Recipe from Family Features
Arugula, Orange and Red Onion Salad (Pareve)
- 2 bunches arugula, washed and trimmed
- 1 Tbsp. extra virgin olive oil
- 1 tsp. fresh lemon juice
- 2 large navel oranges, peel and white pith removed, cut into segments
- 8 very thin slices of red onion, separated into rings
- freshly ground black pepper
Drizzle the arugula with half the olive oil and lemon juice. Toss to coat and divide among 4 salad plates. Arrange the orange segments and onions on top, dividing evenly. Drizzle with remaining oil and season with black pepper.

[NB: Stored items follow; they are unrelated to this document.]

-- ==== Sys2Proof/Machine/Tilth.lean ====
section
/-! DEFINITION. Tilth outside the frame tick itself: step timeouts, deadlines, admission, clods, page-ins, engine operations and the
abort path (chapter 02). -/

namespace Sys2Proof.Machine

/-! ## Step timeout and deadlines (R46, R49) -/

/-- An engine's place in the table Step engines, from 1 (R45, R443; log entry 38). -/
def engineNumber : Engine → Nat
  | .lf => 1 | .rf => 2 | .hf => 3 | .kt => 4 | .aes => 5 | .sig => 6 | .rng => 7 | .can => 8 | .brg => 9 | .nvm => 10
  | .cpu => 11

/-- A step unfinished at the end of its fourth body ends its session (R46, R67): the carry count reads 4 at that commit; logged with slot,
kind and the step's engine, with an EMCY for class 0 (log entry 38). -/
def State.stepTimesOut (s : State) (n : Nat) : State :=
  let sl := s.slot n
  match sl.kind with
  | none => s
  | some k =>
    let data := leBytes 1 n ++ leBytes 1 k.code ++ leBytes 1 ((sl.engine.map engineNumber).getD 0)
    let t := s.bump 0x2102 4
    let u := if k.cls = 0 then t.alarm Ev.stepTimeoutLogged n data else t.event Ev.stepTimeoutLogged n data
    (u.finish n Rc.stepTimeout).setSlot n fun sl => if sl.state = .closing then { sl with carry := 4 } else sl

/-- STEP_TIMEOUT (R46). -/
def execStepTimeout (slot : Nat) (s : State) : Out :=
  keepLock s (if (s.slot slot).state = .carried ∧ 3 ≤ (s.slot slot).carry then s.stepTimesOut slot else s)

/-- A step of the session waits to be dispatched (R42, R48). -/
def Slot.awaitsDispatch (sl : Slot) : Bool := sl.state == .ready || sl.state == .admitted || sl.state == .waitingResource

/-- The tick a class 1 step names has gone by without it (R49). -/
def State.missedTick (s : State) (sl : Slot) : Bool :=
  sl.awaitsDispatch && (sl.kind.map (·.cls)) == some 1 && sl.named.any fun t => s.reached t && t != s.tick

/-- DEADLINE_MISSED (R49): retried as a missing reply. -/
def execDeadlineMissed (slot : Nat) (s : State) : Out :=
  keepLock s (if s.missedTick (s.slot slot) then (s.bump 0x2102 5).retryStep slot else s)

/-- The ticks within which a step of a slot is to be dispatched (R49). -/
def State.deadlineOf (s : State) (sl : Slot) : Nat :=
  match sl.kind.map (·.cls) with
  | some 0 => 4
  | some 2 => s.seenNum 0x2106 2
  | _ => s.seenNum 0x2106 1

/-- A class 0 or class 2 step dispatched now is past its deadline (R49). -/
def State.pastDeadline (s : State) (sl : Slot) : Bool :=
  ((sl.kind.map (·.cls)) == some 0 || (sl.kind.map (·.cls)) == some 2) && decide (sl.readyAt + s.deadlineOf sl < s.now)

/-- DEADLINE_LATE (R49): a step was dispatched after its deadline; it still runs, and that is logged once. -/
def execDeadlineLate (slot : Nat) (s : State) : Out :=
  keepLock s <|
    if (s.slot slot).late then
      ((s.setSlot slot fun sl => { sl with late := false }).bump 0x2102 5).event Ev.deadlineLate slot (leBytes 1 slot)
    else s

/-- TICK_HIGH_WATER_UPDATE (R34): both copies. -/
def execTickHighWaterUpdate (s : State) : Out :=
  keepLock s (if s.running ∧ s.reached ((s.tilth.highWater + (tickModulus - 4096)) % tickModulus) then s.pushHighWater else s)

/-! ## Admission (R22, R43) -/

/-- The mode permits a session of a kind with its work, as this head sees the mode (R22, R36, R43 check 1); FACTORY has APPROACH and BADGE
for tests (R22; log entry 147). In boot recovery only an installation's job is admitted (R318; log entry 133). -/
def State.kindPermitted (s : State) (r : Request) : Bool :=
  let m := s.seen.life.mode
  match r.work with
  | .inventory p _ => purposeAllowed m p && !s.sig.recovery
  | .cipher .firmware => m != .retired
  | .cipher .journal => (m == .enrol || m == .repurpose) && !s.sig.recovery
  | _ =>
    !s.sig.recovery &&
      match r.kind with
      | .approach | .badge => m == .factory || m == .depot || m == .enrol || m == .repurpose
      | .passport => m == .enrol || m == .repurpose
      | .receipt => m != .factory && m != .blank && m != .retired
      | _ => true

/-- The kind's limit, for BADGE also the 16 of one APPROACH (R41, R43 check 2). -/
def State.kindFull (s : State) (r : Request) : Bool :=
  r.kind.limit ≤ (s.ofKind r.kind).length
    || (r.kind == .badge && 16 ≤ (s.tilth.find fun sl => sl.inFlight && sl.kind == some .badge && sl.parent == r.parent).length)

/-- Checks 1 to 3 of R43: the code with which the request fails. -/
def State.requestFails (s : State) (r : Request) : Option Code :=
  if !s.kindPermitted r then some Rc.modeForbids
  else if s.kindFull r then some Rc.busy
  else if (r.kind == .approach || r.kind == .badge) && s.gateShut then some Rc.busy
  else none

/-- Checks 4 and 5 of R43: the slot the request is given, none where it waits; a host session that meets a field session waits as well
(R259). -/
def State.placeOf (s : State) (r : Request) : Option Nat :=
  if r.kind == .passport && s.kaolin.field.any (·.active) then none
  else if s.tilth.gateAdmits r.kind && r.kind.initialClods ≤ s.tilth.available r.kind then s.freeSlot r.kind else none

/-- A refusal is counted where it is BUSY or NO_RESOURCE (0x2102:03). -/
def State.countRefused (s : State) (code : Code) : State :=
  if code = Rc.busy ∨ code = Rc.noResource then s.bump 0x2102 3 else s

/-- A host's file write is requested again once its session's admission has timed out; any other refusal ends it (R43, R257, R259). -/
def State.refusePassport (s : State) (code : Code) : State :=
  if code = Rc.noResource ∧ s.kaolin.hostWrite.isSome then (s.requestSession .passport none .passport).1
  else ({ s with kaolin := { s.kaolin with hostWrite := none } }).putCode 0x2820 3 code

/-- A request that fails at admission leaves its kind's result (R43, R101, R108, R231, R257, R292). -/
def State.refuseRequest (s : State) (r : Request) (code : Code) : State :=
  let t := s.countRefused code
  match r.work with
  | .approach a => t.reportApproach 0 a code
  | .inventory _ _ => t.putCode 0x2710 3 code
  | .badge b => t.event Ev.answerDropped b.roundSlot (leBytes 1 b.roundSlot)
  | .passport => t.refusePassport code
  | .cipher c => t.failConsumer c code
  | _ => t

/-- A waiting request leaves the queue. -/
def State.dequeue (s : State) (r : Request) : State :=
  { s with tilth := { s.tilth with waiting := s.tilth.waiting.erase r } }

/-- What a session does first (R42, R102, R110, R223, R257, R292, R397). -/
def State.beginSession (s : State) (n : Nat) (w : Work) : State :=
  match w with
  | .approach _ => s.startApproach n
  | .badge _ => s.startBadge n
  | .inventory p mask => s.startWalk n p mask
  | .cipher _ => s.firstStep n .aes none
  | .passport => s.firstStep n .kt none
  | .receipt _ _ => s.firstStep n .sig none
  | _ => s

/-- A session starts; its slot stays ADMITTED until its first step is dispatched (R42). -/
def State.startSession (s : State) (n : Nat) (w : Work) : State :=
  (s.beginSession n w).setSlot n fun sl => if sl.state = .ready then { sl with state := .admitted } else sl

/-- Waiting requests in class order, then in order of arrival (R43). -/
def Tilth.inTurn (t : Tilth) : List Request :=
  (List.range 4).flatMap fun c => t.waiting.filter fun r => r.kind.cls == c

/-- Requests are tried in turn: those that fail are refused, the first that passes is admitted (R43; log entry 35). -/
def State.tryRequests (s : State) : List Request → State
  | [] => s
  | r :: rest =>
    match s.requestFails r with
    | some code => ((s.dequeue r).refuseRequest r code).tryRequests rest
    | none =>
      match s.placeOf r with
      | some n => (((s.dequeue r).admitAt n r.kind r.work r.parent).startSession n r.work).watermark
      | none => s.tryRequests rest

/-- SESSION_ADMITTED (R43). -/
def execSessionAdmitted (s : State) : Out := keepLock s (if s.running then s.tryRequests s.tilth.inTurn else s)

/-- A request has waited for its kind's admission timeout (R41, R43). -/
def Request.expired (r : Request) (now : Nat) : Bool := r.kind.admission.any fun t => r.arrival + t ≤ now

/-- ADMISSION_TIMEOUT (R43): NO_RESOURCE. -/
def execAdmissionTimeout (s : State) : Out :=
  keepLock s ((s.tilth.inTurn.filter fun r => r.expired s.now).foldl (fun u r => (u.dequeue r).refuseRequest r Rc.noResource) s)

/-! ## Clods (R53) -/

/-- A session asks for further clods: above its kind's maximum it ends with NO_RESOURCE, granted at once where they are free, else
it waits (R53). -/
def State.askClods (s : State) (n want : Nat) : State :=
  match (s.slot n).kind with
  | none => s
  | some k =>
    let e := ((s.slot n).engine.getD .cpu)
    if k.maxClods < (s.slot n).clods + want then s.finish n Rc.noResource
    else if want ≤ s.tilth.available k then
      (s.setSlot n fun sl => { sl with clods := sl.clods + want }).makeReady n e none
    else s.setSlot n fun sl => { sl with state := .waitingResource, wants := want, waitFrom := s.now, carry := 0, named := none }

/-- A session waits for clods (R53). -/
def Slot.waitsClods (sl : Slot) : Bool := sl.state == .waitingResource && sl.wants != 0

/-- CLOD_GRANTED (R53). -/
def execClodGranted (slot : Nat) (s : State) : Out :=
  keepLock s <|
    match (s.slot slot).kind with
    | none => s
    | some k =>
      if (s.slot slot).waitsClods ∧ (s.slot slot).wants ≤ s.tilth.available k then
        ((s.setSlot slot fun sl => { sl with clods := sl.clods + sl.wants, wants := 0 }).makeReady slot
          ((s.slot slot).engine.getD .cpu) none).watermark
      else s

/-- CLOD_WAIT_TIMEOUT (R53). -/
def execClodWaitTimeout (slot : Nat) (s : State) : Out :=
  keepLock s (if (s.slot slot).waitsClods ∧ (s.slot slot).waitFrom + 8 ≤ s.now then s.finish slot Rc.noResource else s)

/-! ## The credential cache (R55 to R58) -/

/-- A slot goes on once its page-in has been committed: the one that asked for it from the next tick, another one a tick later
(R37, R56). -/
def State.pagedIn (s : State) (first n i : Nat) : State :=
  let t := (s.pinOrEnd n i)
  if (t.slot n).state ≠ .waitingResource then t
  else
    (t.makeReady n ((t.slot n).engine.getD .aes) none).setSlot n fun sl => { sl with readyAt := if n = first then s.now else s.now + 1 }

/-- A page-in is committed (R56); a record whose check fails reads as empty and is a class C fault (R457). -/
def State.commitPage (s : State) (p : PageIn) : State :=
  let t := s.readRecord (p.slots.headD 0) p.index
  let u := { t with tilth := { t.tilth with pageIns := t.tilth.pageIns.filter fun q => q.index != p.index } }
  p.slots.foldl (fun v n => v.pagedIn (p.slots.headD 0) n p.index) u

/-- CREDENTIAL_PAGE_IN_DONE (R56). -/
def execCredentialPageInDone (index : Nat) (s : State) : Out :=
  keepLock s <|
    match s.tilth.pageIns.find? fun p => p.index == index with
    | some p => if p.requested < s.now then s.commitPage p else s
    | none => s

/-- The cache at the head of a tick: a copy a host has changed is discarded where no session pins it (R58). -/
def Tilth.dropChanged (t : Tilth) (now : Nat) : List CacheLine :=
  t.cache.filter fun l => !(l.dropAt.any (· ≤ now)) || t.pinned l.index

/-! ## Engine operations (R47, R57) -/

/-- The operation of a slot ends by an event of its own: LF, RF, a frame of a walk, a tag check, the bridge, a random request (R83, R105,
R165, R219, R292, R323, R365). -/
def State.ownEnd (s : State) (n : Nat) : Bool :=
  s.lf.run.any (fun r => r.slot == n) || s.radio.air.any (fun a => a.slot == n) || (s.slot n).fuses
    || ((s.slot n).kind == some .inventory && (s.slot n).engine == some .hf)
    || s.cipher.opens.any (fun o => o.slot == n) || s.bridge.reads.any (fun r => r.slot == n)
    || s.bridge.roomWaits.any (fun w => w.slot == n) || s.rng.instances.any (fun g => g.queue.contains n)

/-- An operation has ended well: a change of a credential is written, an attestation is signed, any other session's next step is ready
(R47, R57, R313). -/
def State.endOperation (s : State) (n : Nat) : State :=
  match (s.slot n).through, (s.slot n).work with
  | some w, _ => s.throughDone n w
  | none, .attestation c => s.attest n c
  | none, _ => s.operationDone n

/-- An operation has failed: it ends its session with the result, a failed write of a credential with HW_FAULT (R47, R57). -/
def State.failOperation (s : State) (n : Nat) (result : Code) : State :=
  match (s.slot n).through with
  | some w => s.throughFails n w
  | none => s.finish n result

/-- ENGINE_OPERATION_END (R47, R57); the signature of a receipt ends well by RECEIPT_WRITE alone (R397). -/
def execEngineOperationEnd (slot : Nat) (result : Code) (s : State) : Out :=
  keepLock s <|
    if (s.slot slot).state = .waitingEngine ∧ !s.ownEnd slot then
      (if result ≠ Rc.ok then s.failOperation slot result else if (s.slot slot).signing then s else s.endOperation slot)
    else s

/-! ## The abort path (R61 to R64) -/

/-- The domain of a function of the table Abort entries; a USDO server's port decides its own. -/
def abortDomain : Nat → Option Domain
  | 1 => some .lfa | 2 => some .rfx | 3 => some .rfx | 4 => some .hfr | 5 => some .fld | 6 => some .sec | 7 => some .sec
  | 8 => some .rns | 11 => some .brg | 12 => some .ept | _ => none

/-- A session that ranges: its sweep or its probes are due (R157 to R163). -/
def Slot.ranges (sl : Slot) : Bool :=
  match sl.work with
  | .badge b => b.phase == .confirmed && b.probes.isNone
  | _ => false

/-- A session's sweep or probes are under way on RF (R158 to R162). -/
def State.onRf (s : State) (sl : Slot) : Bool :=
  match sl.work with
  | .badge b => sl.ranges && b.confirmTick + b.start ≤ s.now
  | _ => false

Recipe from Family Features
Almond and Orange Torta (Pareve)
- 1 1/2 cups all-purpose flour
- 1/2 cup whole almonds with skin, finely ground
- 1 tsp. baking powder
- 1/2 tsp. ground cinnamon
- 1/4 tsp. salt
- pinch of ground cloves
- 1 large egg, room temperature
- 3 large egg whites, room temperature
- 1 cup sugar
- 1/2 cup orange juice
- 2 tsp. grated orange zest
- 1 tsp. vanilla extract
- 1/2 cup extra light virgin olive oil
- Confectioner's sugar
- 4 large seedless oranges
- 1 Tbsp. sugar
Heat oven to 325 degrees. Lightly oil and flour a 9 or 10-inch springform pan. In a large bowl, combine flour, almonds, baking powder, cinnamon, salt and cloves. Set aside. Beat the whole egg and egg whites in a large mixing bowl at a high speed until light. Gradually beat in 1 cup sugar until the mixture is foamy and pale, about 5 minutes. At a low speed, gradually beat in orange juice, zest and vanilla. In a slow, steady stream, beat in olive oil. Gently fold dry ingredients into egg mixture until just blended. Mixture will be thin. Spread evenly into prepared pan. Bake 40-45 minutes until toothpick inserted into center comes out clean. Cool in pan on wire rack. Loosen cake from pan with side of small spatula. Transfer cake to a serving plate; sprinkle with confectioner's sugar. Serve in wedges and garnish with sugared orange slices.